Galiano Island - Off-the-grid relaxation

Geographically speaking, Galiano is the closest Gulf Island to Vancouver (on a clear day you should be able to actually see the city’s distant skyline from across the water), however, the 27.5-kilometre-long island itself feels worlds away. Known as ‘The Gem of the Salish Sea’, Galiano is very laid-back, with little more than 1000 residents enjoying its easygoing lifestyle.
Close to Galiano’s Sturdies Bay Ferry Terminal, you’ll encounter most of the island’s amenities — a bakery, an ice-cream parlour, one of two grocery stores and a couple of shops. The island’s lone watering hole, The Hummingbird Pub, is located just down the road. 
With the rest of the island characterised by thriving forest reserves, there are hiking and mountain-biking trails that cater to different fitness levels. Be sure to explore Retreat Cove on the north-west of the island, with its magnificent network of sandstone caves, hollowed out to reveal striking ocean views. Since the island is just six kilometres at its widest point, superb sights such as these are never far away; nor are water sports, including fishing, sailing and kayaking.

Hornby Island - Hawaii of the north

While it does take longer to reach compared to its larger neighbours, that doesn’t prevent savvy mainlanders visiting — seeking an island escape akin to somewhere closer to the equator.
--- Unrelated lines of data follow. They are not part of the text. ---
-- ==== Sys2Proof/Machine/FieldsMisc.lean ====
section
/-! DEFINITION. The keys of a sampled-value stream (R188). The first six replace fields of the stream's descriptor
(R162) and are class S; the other five stand beside the descriptor and are class L. -/

namespace Sys2Proof.Machine

def sConfrev : Desc := keyField 5 0x0002 32 0 0xFFFFFFFF .staged 0
def sAuth : Desc := keyField 6 0x0003 1 0 1 .staged 0
def sSyncReq : Desc := keyField 7 0x0004 1 0 1 .staged 0
def sGmCheck : Desc := keyField 8 0x0005 1 0 1 .staged 0
def sKeySlot : Desc := keyField 9 0x0006 10 0 1023 .staged 0
def sWrap : Desc := keyField 10 0x0007 17 0 65536 .staged 0
def sAlignMax : Desc := keyField 0 0x0008 14 100 10000 .live 1000
def sAlignAdv : Desc := keyField 1 0x0009 9 0 500 .live 100
def sSkewWait : Desc := keyField 2 0x000A 9 0 500 .live 50
def sTimeout : Desc := keyField 3 0x000B 10 1 1000 .live 4
def sRecoverN : Desc := keyField 4 0x000C 7 1 64 .live 4

/-- The keys that stand in the descriptor. -/
def streamDescFields : List Desc := [sConfrev, sAuth, sSyncReq, sGmCheck, sKeySlot, sWrap]

/-- The keys that stand beside it. -/
def streamLiveFields : List Desc := [sAlignMax, sAlignAdv, sSkewWait, sTimeout, sRecoverN]

def streamFields : List Desc := streamDescFields ++ streamLiveFields

end Sys2Proof.Machine
end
Tribune Bay is the centrepiece of Hornby, beloved for its dramatic cliffs, sweeping sandy beach and protected, aquamarine waters, which are rated as some of the warmest in British Columbia for saltwater swimming — they register near-tropical temperatures in summer. Beyond frolicking in the shallows, Hornby plays host to a rich variety of marine life. Swim, snorkel or dive alongside Giant Pacific octopuses, wolf eels, harbour seals, lingcod, rockfish, nudibranchs and colourful anemones. 
However, the main attraction is the opportunity to swim with resident sixgill sharks which, despite being a notoriously deep sea fish, make their pilgrimages to the shallow waters of Flora Islet, a rocky reef. This offers divers a chance to see the majestic animals from spring to summer. Refuel with a sweet bun, muffin, tart or croissant from The Cardboard House Bakery & Cafe, or while away the afternoon browsing the many artist studios on the island, before retreating to a waterfront cottage at Sea Breeze Lodge.

Vancouver Island - All in one 

While not strictly within the Gulf Islands, but forming the border of it, Vancouver Island spans more than 30,000 square kilometres, encapsulating the cosmopolitan delights, beauty and diversity that the rest of British Columbia has to offer on one island. Starting in the south is the province’s capital, Victoria, revered for its English charm and metropolitan line-up of museums, restaurants and craft breweries, as well as the Butchart Gardens. It’s here you’ll also find the Fairmont Empress Hotel, which recently underwent a $60 million restoration. Outside the city limits, quaint communities dot the island’s landscape, sometimes championing their fishing or logging roots. There are swathes of old-growth forest, among them some of the Pacific Northwest’s most challenging hiking trails. These include the Juan de Fuca Marine Trail, which stretches 47 kilometres along the south-west coast, while the West Coast Trail traverses 75 kilometres of gorgeous yet rugged wilderness. 
If your outdoor preferences lean more to the leisurely side, on the west coast are the sandy beaches of Canada’s relaxed surf capital, Tofino. Kayaking and fishing are also popular activities along this stretch of dazzling coastline.

GETTING THERE

Virgin Australia offers flights to VANCOUVER with its codeshare partner Air Canada. To book, visit www.virginaustralia.com.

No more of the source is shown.